François Hommeril élu président de la CFE-CGC

PARIS, 1 juin 2016 (AFP) – François Hommeril a été élu pour trois ans mercredi à la tête de la CFE-CGC, après avoir présenté son programme et lancé une diatribe contre « les gouvernants » qui ont « abandonné » la classe moyenne à un « capitalisme devenu fou ».

Réunie mercredi et jeudi en congrès trisannuel à Lyon, la Confédération française de l’encadrement-Confédération générale des cadres (CFE-CGC) a également confirmé la nomination d’Alain Giffard pour le secrétariat général et Franck Zid pour la trésorerie.

Ce trio a été élu avec 90,83% de voix pour, a annoncé la CFE-CGC à l’AFP.

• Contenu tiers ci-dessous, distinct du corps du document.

/-! ### `State.latch` -/

@[simp] theorem State.latch_cfg (r : HostReq) (rest : List HostReq) : (s.latch r rest).cfg = s.cfg := rfl
@[simp] theorem State.latch_fb (r : HostReq) (rest : List HostReq) : (s.latch r rest).fb = s.fb := rfl
@[simp] theorem State.latch_scroll (r : HostReq) (rest : List HostReq) : (s.latch r rest).scroll = s.scroll := rfl
@[simp] theorem State.latch_scrollCfg (r : HostReq) (rest : List HostReq) : (s.latch r rest).scrollCfg = s.scrollCfg := rfl
@[simp] theorem State.latch_pins (r : HostReq) (rest : List HostReq) : (s.latch r rest).pins = s.pins := rfl
@[simp] theorem State.latch_busy (r : HostReq) (rest : List HostReq) : (s.latch r rest).busy = s.busy := rfl
@[simp] theorem State.latch_initDone (r : HostReq) (rest : List HostReq) : (s.latch r rest).initDone = s.initDone := rfl
@[simp] theorem State.latch_cfgOk (r : HostReq) (rest : List HostReq) : (s.latch r rest).cfgOk = s.cfgOk := rfl
@[simp] theorem State.latch_req (r : HostReq) (rest : List HostReq) : (s.latch r rest).req = r.word := rfl
@[simp] theorem State.latch_seq (r : HostReq) (rest : List HostReq) : (s.latch r rest).seq = s.seq := rfl
@[simp] theorem State.latch_trace (r : HostReq) (rest : List HostReq) : (s.latch r rest).trace = s.trace := rfl
@[simp] theorem State.latch_pinTrace (r : HostReq) (rest : List HostReq) : (s.latch r rest).pinTrace = s.pinTrace := rfl
@[simp] theorem State.latch_bmp (r : HostReq) (rest : List HostReq) : (s.latch r rest).bmp = s.bmp := rfl
@[simp] theorem State.latch_port (r : HostReq) (rest : List HostReq) : (s.latch r rest).port = rest := rfl
@[simp] theorem State.latch_engine (r : HostReq) (rest : List HostReq) : (s.latch r rest).engine = s.engine := rfl

/-! ### `State.present` -/

@[simp] theorem State.present_cfg (w : Request) : (s.present w).cfg = s.cfg := rfl
@[simp] theorem State.present_fb (w : Request) : (s.present w).fb = s.fb := rfl
@[simp] theorem State.present_scroll (w : Request) : (s.present w).scroll = s.scroll := rfl
@[simp] theorem State.present_scrollCfg (w : Request) : (s.present w).scrollCfg = s.scrollCfg := rfl
@[simp] theorem State.present_pins (w : Request) : (s.present w).pins = s.pins := rfl
@[simp] theorem State.present_busy (w : Request) : (s.present w).busy = false := rfl
@[simp] theorem State.present_initDone (w : Request) : (s.present w).initDone = decide (opField w ≠ 0x1F#8) := rfl
@[simp] theorem State.present_cfgOk (w : Request) : (s.present w).cfgOk = s.cfgOk := rfl
@[simp] theorem State.present_req (w : Request) : (s.present w).req = s.req := rfl
@[simp] theorem State.present_seq (w : Request) : (s.present w).seq = none := rfl
@[simp] theorem State.present_trace (w : Request) : (s.present w).trace = s.trace := rfl
@[simp] theorem State.present_pinTrace (w : Request) : (s.present w).pinTrace = s.pinTrace := rfl
@[simp] theorem State.present_bmp (w : Request) : (s.present w).bmp = s.bmp := rfl
@[simp] theorem State.present_port (w : Request) : (s.present w).port = { word := w, waits := true } :: s.port := rfl
@[simp] theorem State.present_engine (w : Request) : (s.present w).engine = s.engine := rfl

/-! ### `State.afterCalls` -/

@[simp] theorem State.afterCalls_cfg (calls : List Call) : (s.afterCalls calls).cfg = s.cfg := rfl
@[simp] theorem State.afterCalls_fb (calls : List Call) : (s.afterCalls calls).fb = s.fb := rfl
@[simp] theorem State.afterCalls_scroll (calls : List Call) : (s.afterCalls calls).scroll = s.scroll := rfl
@[simp] theorem State.afterCalls_scrollCfg (calls : List Call) : (s.afterCalls calls).scrollCfg = s.scrollCfg := rfl
@[simp] theorem State.afterCalls_pins (calls : List Call) : (s.afterCalls calls).pins = (calls.flatMap (Call.events s.cfg)).foldl Pins.apply s.pins := rfl
@[simp] theorem State.afterCalls_busy (calls : List Call) : (s.afterCalls calls).busy = false := rfl
@[simp] theorem State.afterCalls_initDone (calls : List Call) : (s.afterCalls calls).initDone = s.initDone := rfl
@[simp] theorem State.afterCalls_cfgOk (calls : List Call) : (s.afterCalls calls).cfgOk = s.cfgOk := rfl
@[simp] theorem State.afterCalls_req (calls : List Call) : (s.afterCalls calls).req = s.req := rfl
@[simp] theorem State.afterCalls_seq (calls : List Call) : (s.afterCalls calls).seq = none := rfl
@[simp] theorem State.afterCalls_trace (calls : List Call) : (s.afterCalls calls).trace = s.trace ++ calls.map Call.frame := rfl
@[simp] theorem State.afterCalls_pinTrace (calls : List Call) : (s.afterCalls calls).pinTrace = s.pinTrace ++ calls.flatMap (Call.events s.cfg) := rfl
@[simp] theorem State.afterCalls_bmp (calls : List Call) : (s.afterCalls calls).bmp = s.bmp := rfl
@[simp] theorem State.afterCalls_port (calls : List Call) : (s.afterCalls calls).port = s.port := rfl

end Sys2Proof.Machine
end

M. Hommeril, géologue qui aura 55 ans en juillet, a fait toute sa carrière au sein du groupe industriel Pechiney (Alteo). Il remplace Carole Couvert, évincée après trois ans de présidence en raison de querelles internes de personnes. Une fois élu, M. Hommeril l’a nommée présidente d’honneur de l’organisation.

Il a présenté son programme pour mettre en valeur un « syndicalisme utile », « rendre plus opérationnelle » la CFE-CGC, quatrième syndicat français derrière la CGT, la CFDT et FO, selon son discours dont l’AFP a obtenu copie.

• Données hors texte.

-- ==== Sys2Proof/Laws/Pixels.lean ====
section
/-! SUPPORT. The pixel layer: the packer, the range of the indexer, and what setting pixels does to the framebuffer. -/

namespace Sys2Proof.Machine

/-! ### The packer -/

theorem getnib_setnib_same (b : Byte) (x : Nat) (v : Nibble) : getnib (setnib b x v) x = v := by
  unfold getnib setnib
  split
  · exact BitVec.extractLsb'_append_eq_left
  · exact BitVec.extractLsb'_append_eq_right

theorem getnib_setnib_other (b : Byte) (x z : Nat) (v : Nibble) (h : z % 2 ≠ x % 2) :
    getnib (setnib b x v) z = getnib b z := by
  unfold getnib setnib
  have hx : x % 2 = 0 ∨ x % 2 = 1 := by omega
  rcases hx with hx | hx
  · have hz : z % 2 ≠ 0 := by omega
    simp only [hx, hz, if_true, if_false]
    exact BitVec.extractLsb'_append_eq_right
  · have hz : z % 2 = 0 := by omega
    have hx' : ¬ x % 2 = 0 := by omega
    simp only [hx', hz, if_true, if_false]
    exact BitVec.extractLsb'_append_eq_left

/-! ### The indexer -/

/-- For an even width the index of an in-bounds pixel lies inside the framebuffer (R54). -/
theorem idx_lt_fbSize {cfg : Cfg} {x y : Nat} (hw : cfg.w % 2 = 0) (hx : x < cfg.w) (hy : y < cfg.h) :
    idx cfg x y < cfg.fbSize := by
  unfold idx Cfg.fbSize
  obtain ⟨m, hm⟩ : ∃ m, cfg.w = 2 * m := ⟨cfg.w / 2, by omega⟩
  rw [hm] at hx ⊢
  have h1 : 2 * m / 2 = m := by omega
  have h2 : 2 * m * cfg.h / 2 = cfg.h * m := by rw [Nat.mul_assoc, Nat.mul_div_cancel_left _ (by omega), Nat.mul_comm]
  rw [h1, h2]
  have h3 : (y + 1) * m ≤ cfg.h * m := Nat.mul_le_mul_right m hy
  have h4 : (y + 1) * m = y * m + m := by ring
  omega

/-- Two in-bounds pixels share a byte only if they are in one row and in one column pair (R51). -/
theorem idx_inj {cfg : Cfg} {x y x' y' : Nat} (hw : cfg.w % 2 = 0) (hx : x < cfg.w) (hx' : x' < cfg.w)
    (h : idx cfg x y = idx cfg x' y') : y = y' ∧ x / 2 = x' / 2 := by
  unfold idx at h
  have hm : x / 2 < cfg.w / 2 := by omega
  have hm' : x' / 2 < cfg.w / 2 := by omega
  have hpos : 0 < cfg.w / 2 := by omega
  have e1 : (y * (cfg.w / 2) + x / 2) / (cfg.w / 2) = y := by
    rw [Nat.mul_comm, Nat.mul_add_div hpos, Nat.div_eq_of_lt hm, Nat.add_zero]
  have e2 : (y' * (cfg.w / 2) + x' / 2) / (cfg.w / 2) = y' := by
    rw [Nat.mul_comm, Nat.mul_add_div hpos, Nat.div_eq_of_lt hm', Nat.add_zero]
  have hy : y = y' := by rw [← e1, ← e2, h]
  subst hy
  exact ⟨rfl, by omega⟩

/-- `0 <= x < W` and `0 <= y < H`, as naturals. -/
theorem inBounds_iff {cfg : Cfg} {x y : Int} :
    inBounds cfg x y = true ↔ ∃ a b : Nat, x = a ∧ y = b ∧ a < cfg.w ∧ b < cfg.h := by
  simp only [inBounds, Bool.and_eq_true, decide_eq_true_eq, and_assoc]
  constructor
  · rintro ⟨h1, h2, h3, h4⟩
    exact ⟨x.toNat, y.toNat, by omega, by omega, by omega, by omega⟩
  · rintro ⟨a, b, rfl, rfl, h1, h2⟩
    omega

/-! ### One pixel -/

theorem updatePixel_wf {cfg : Cfg} {color : Color} {fb : Mem} {x y : Nat} (h : fb.wf = true) :
    (updatePixel cfg color fb x y).wf = true := Mem.write_wf _ _ h

/-- A pixel update reads as the old memory everywhere but in its byte. -/
theorem read_updatePixel_other {cfg : Cfg} {color : Color} {fb : Mem} {x y a : Nat} (h : fb.wf = true)
    (ha : a ≠ idx cfg x y) : (updatePixel cfg color fb x y).read a = fb.read a := by
  simp [updatePixel, Mem.read_write _ _ _ h, ha]

theorem read_updatePixel_same {cfg : Cfg} {color : Color} {fb : Mem} {x y : Nat} (h : fb.wf = true) :
    (updatePixel cfg color fb x y).read (idx cfg x y)
      = setnib (fb.read (idx cfg x y)) x (applyColor cfg (pixel cfg fb x y) color) := by
  simp [updatePixel, Mem.read_write _ _ _ h, pixel]

/-- The pixel updated has the colour applied (R181 (e)). -/
theorem pixel_updatePixel_same {cfg : Cfg} {color : Color} {fb : Mem} {x y : Nat} (h : fb.wf = true) :
    pixel cfg (updatePixel cfg color fb x y) x y = applyColor cfg (pixel cfg fb x y) color := by
  rw [pixel, read_updatePixel_same h, getnib_setnib_same]

/-- Every other in-bounds pixel is unchanged (R181 (b)). -/
theorem pixel_updatePixel_other {cfg : Cfg} {color : Color} {fb : Mem} {x y x' y' : Nat} (h : fb.wf = true)
    (hw : cfg.w % 2 = 0) (hx : x < cfg.w) (hx' : x' < cfg.w) (hne : ¬ (x' = x ∧ y' = y)) :
    pixel cfg (updatePixel cfg color fb x y) x' y' = pixel cfg fb x' y' := by
  by_cases hi : idx cfg x' y' = idx cfg x y
  · obtain ⟨hy, hd⟩ := idx_inj hw hx' hx hi
    have hp : x' % 2 ≠ x % 2 := by
      intro hc
      exact hne ⟨by omega, hy⟩
    rw [pixel, pixel, hi, read_updatePixel_same h, getnib_setnib_other _ _ _ _ hp]
  · rw [pixel, pixel, read_updatePixel_other h hi]

theorem setpix_wf {cfg : Cfg} {color : Color} {fb : Mem} {x y : Int} (h : fb.wf = true) :
    (setpix cfg color fb x y).wf = true := by
  unfold setpix
  split
  · exact updatePixel_wf h
  · exact h

theorem setpix_within {cfg : Cfg} {color : Color} {fb : Mem} {x y : Int} (hw : cfg.w % 2 = 0)
    (h : fb.within cfg.fbSize = true) : (setpix cfg color fb x y).within cfg.fbSize = true := by
  unfold setpix
  split
  · rename_i hb
    obtain ⟨a, b, rfl, rfl, ha, hb⟩ := inBounds_iff.mp hb
    exact Mem.write_within _ (idx_lt_fbSize hw (by simpa using ha) (by simpa using hb)) h
  · exact h

/-- What `setpix` does to an in-bounds pixel: the colour applied to its own pixel, nothing to the others (R180). -/
theorem pixel_setpix {cfg : Cfg} {color : Color} {fb : Mem} {x y : Int} {px py : Nat} (h : fb.wf = true)
    (hw : cfg.w % 2 = 0) (hpx : px < cfg.w) (hpy : py < cfg.h) :
    pixel cfg (setpix cfg color fb x y) px py
      = if x = px ∧ y = py then applyColor cfg (pixel cfg fb px py) color else pixel cfg fb px py := by
  unfold setpix
  split
  · rename_i hb
    obtain ⟨a, b, rfl, rfl, ha, hb⟩ := inBounds_iff.mp hb
    simp only [Int.toNat_natCast, Nat.cast_inj]
    split
    · rename_i he
      obtain ⟨rfl, rfl⟩ := he
      exact pixel_updatePixel_same h
    · rename_i he
      exact pixel_updatePixel_other h hw ha hpx (fun hc => he ⟨hc.1.symm, hc.2.symm⟩)
  · rename_i hb
    split
    · rename_i he
      exact absurd (inBounds_iff.mpr ⟨px, py, he.1, he.2, hpx, hpy⟩) hb
    · rfl

/-- `setpix` leaves every byte alone that is not the byte of its pixel (R190). -/
theorem read_setpix_other {cfg : Cfg} {color : Color} {fb : Mem} {x y : Int} {a : Nat} (h : fb.wf = true)
    (ha : inBounds cfg x y = true → a ≠ idx cfg x.toNat y.toNat) :
    (setpix cfg color fb x y).read a = fb.read a := by
  unfold setpix
  split
  · rename_i hb
    exact read_updatePixel_other h (ha hb)
  · rfl

/-! ### Many pixels -/

theorem setpixels_wf {cfg : Cfg} {color : Color} : ∀ (ps : List (Int × Int)) {fb : Mem}, fb.wf = true →
    (setpixels cfg color ps fb).wf = true
  | [], _, h => h
  | _ :: rest, _, h => setpixels_wf rest (setpix_wf h)

theorem setpixels_within {cfg : Cfg} {color : Color} (hw : cfg.w % 2 = 0) : ∀ (ps : List (Int × Int)) {fb : Mem},
    fb.within cfg.fbSize = true → (setpixels cfg color ps fb).within cfg.fbSize = true
  | [], _, h => h
  | _ :: rest, _, h => setpixels_within hw rest (setpix_within hw h)

/-- The frame of a list of pixels: a byte that is the byte of no listed in-bounds pixel reads as before (R190). -/
theorem read_setpixels_other {cfg : Cfg} {color : Color} {a : Nat} : ∀ (ps : List (Int × Int)) {fb : Mem}, fb.wf = true →
    (∀ p ∈ ps, inBounds cfg p.1 p.2 = true → a ≠ idx cfg p.1.toNat p.2.toNat) →
    (setpixels cfg color ps fb).read a = fb.read a
  | [], _, _, _ => rfl
  | p :: rest, _, h, ha => by
    have h1 := read_setpixels_other (color := color) rest (setpix_wf (cfg := cfg) (color := color) (x := p.1) (y := p.2) h)
      (fun q hq => ha q (List.mem_cons_of_mem _ hq))
    exact h1.trans (read_setpix_other h (ha p List.mem_cons_self))

/-- Setting pixels none of which is listed twice applies the colour once to each listed one, and nothing else (R182, R183,
R185 (f)). -/
theorem pixel_setpixels {cfg : Cfg} {color : Color} {px py : Nat} (hw : cfg.w % 2 = 0) (hpx : px < cfg.w)
    (hpy : py < cfg.h) : ∀ (ps : List (Int × Int)) {fb : Mem}, ps.Nodup → fb.wf = true →
    pixel cfg (setpixels cfg color ps fb) px py
      = if ((px : Int), (py : Int)) ∈ ps then applyColor cfg (pixel cfg fb px py) color else pixel cfg fb px py
  | [], _, _, _ => by simp [setpixels]
  | p :: rest, fb, hn, h => by
    have hn' := List.nodup_cons.mp hn
    have ih := pixel_setpixels (color := color) hw hpx hpy rest hn'.2 (setpix_wf (cfg := cfg) (color := color) (x := p.1) (y := p.2) h)
    have hs : setpixels cfg color (p :: rest) fb = setpixels cfg color rest (setpix cfg color fb p.1 p.2) := rfl
    rw [hs, ih, pixel_setpix h hw hpx hpy]
    by_cases hp : p = ((px : Int), (py : Int))
    · subst hp
      simp [hn'.1]
    · have hp1 : ¬ (p.1 = (px : Int) ∧ p.2 = (py : Int)) := fun hc => hp (Prod.ext hc.1 hc.2)
      have hp2 : ¬ (((px : Int), (py : Int)) = p) := fun hc => hp hc.symm
      simp only [hp1, if_false, List.mem_cons, hp2, false_or]

/-! ### The listed pixels -/

theorem mem_intsFrom {a b v : Int} : v ∈ intsFrom a b ↔ a ≤ v ∧ v < b := by
  simp only [intsFrom, List.mem_map, List.mem_range]
  constructor
  · rintro ⟨k, hk, rfl⟩
    omega
  · rintro ⟨h1, h2⟩
    exact ⟨(v - a).toNat, by omega, by omega⟩

theorem intsFrom_nodup (a b : Int) : (intsFrom a b).Nodup :=
  List.nodup_range.map (fun i j h => by simpa using h)

/-- The pixels of a vertical run (R182). -/
theorem mem_vlinePixels {cfg : Cfg} {x y len px py : Int} : (px, py) ∈ vlinePixels cfg x y len ↔
    0 < len ∧ px = x ∧ 0 ≤ x ∧ x < cfg.w ∧ y ≤ py ∧ py < y + len ∧ 0 ≤ py ∧ py < cfg.h := by
  unfold vlinePixels
  split
  · simp only [List.not_mem_nil, false_iff]
    omega
  · simp only [List.mem_map, mem_intsFrom, Prod.mk.injEq]
    constructor
    · rintro ⟨v, hv, rfl, rfl⟩
      omega
    · intro h
      exact ⟨py, by omega, h.2.1.symm, rfl⟩

theorem vlinePixels_nodup (cfg : Cfg) (x y len : Int) : (vlinePixels cfg x y len).Nodup := by
  unfold vlinePixels
  split
  · exact List.nodup_nil
  · exact (intsFrom_nodup _ _).map (fun i j h => by simpa using h)

/-- The pixels of a horizontal run (R183). -/
theorem mem_hlinePixels {cfg : Cfg} {x y len px py : Int} : (px, py) ∈ hlinePixels cfg x y len ↔
    0 < len ∧ py = y ∧ 0 ≤ y ∧ y < cfg.h ∧ x ≤ px ∧ px < x + len ∧ 0 ≤ px ∧ px < cfg.w := by
  unfold hlinePixels
  split
  · simp only [List.not_mem_nil, false_iff]
    omega
  · simp only [List.mem_map, mem_intsFrom, Prod.mk.injEq]
    constructor
    · rintro ⟨v, hv, rfl, rfl⟩
      omega
    · intro h
      exact ⟨px, by omega, rfl, h.2.1.symm⟩

theorem hlinePixels_nodup (cfg : Cfg) (x y len : Int) : (hlinePixels cfg x y len).Nodup := by
  unfold hlinePixels
  split
  · exact List.nodup_nil
  · exact (intsFrom_nodup _ _).map (fun i j h => by simpa using h)

/-- The pixels of a bitmap: those under set source bits (R185). -/
theorem mem_bitmapPixels {cfg : Cfg} {bmp : Mem} {x y w h px py : Int} {src : Nat} :
    (px, py) ∈ bitmapPixels cfg bmp x y src w h ↔
      ∃ i j : Nat, (i : Int) < w ∧ (j : Int) < h ∧ px = x + i ∧ py = y + j ∧ srcBit cfg bmp src w.toNat i j = true := by
  simp only [bitmapPixels, List.mem_flatMap, List.mem_map, List.mem_filter, List.mem_range, Prod.mk.injEq]
  constructor
  · rintro ⟨j, hj, i, ⟨hi, hs⟩, rfl, rfl⟩
    exact ⟨i, j, by omega, by omega, rfl, rfl, hs⟩
  · rintro ⟨i, j, hi, hj, rfl, rfl, hs⟩
    exact ⟨j, by omega, i, ⟨by omega, hs⟩, rfl, rfl⟩

theorem bitmapPixels_nodup (cfg : Cfg) (bmp : Mem) (x y : Int) (src : Nat) (w h : Int) :
    (bitmapPixels cfg bmp x y src w h).Nodup := by
  unfold bitmapPixels
  rw [List.nodup_flatMap]
  refine ⟨fun j _ => (List.nodup_range.filter _).map (fun i i' hh => by simpa using hh), ?_⟩
  refine List.nodup_range.imp ?_
  intro j j' hne
  simp only [Function.onFun, List.disjoint_left, List.mem_map]
  rintro p ⟨i, _, rfl⟩ ⟨i', _, hp⟩
  simp only [Prod.mk.injEq] at hp
  exact hne (by omega)

end Sys2Proof.Machine
end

Son objectif: améliorer la représentativité de l’organisation et « intensifier » les efforts pour renforcer la parité, « point sur lequel il faut le dire, nous ne montrons pas le bon exemple ». De fait, avec le départ de Carole Couvert, aucun syndicat représentatif français n’est plus dirigé par une femme.

Il a également critiqué les « gouvernants (qui) on failli » depuis plus de 20 ans. « Ils devaient nous protéger, ils s’y étaient engagés. Ils nous ont abandonnés au milieu d’un capitalisme devenu fou ».

« Sans volonté de réagir et de protéger la classe moyenne, ils ont choisi, pour faire face à cette crise économique qui n’en finit pas, le nivellement par le bas », a-t-il ajouté. « Ils se sont enfermés eux-mêmes dans la tenaille du pouvoir législatif européen et du pouvoir financier des multinationales », a-t-il ajouté.

« Infusant depuis 20 ans les mêmes remèdes, sans succès » et « constatant leur échec, ils veulent nous en tenir comptables, nous les partenaires sociaux ! », s’est-il encore insurgé.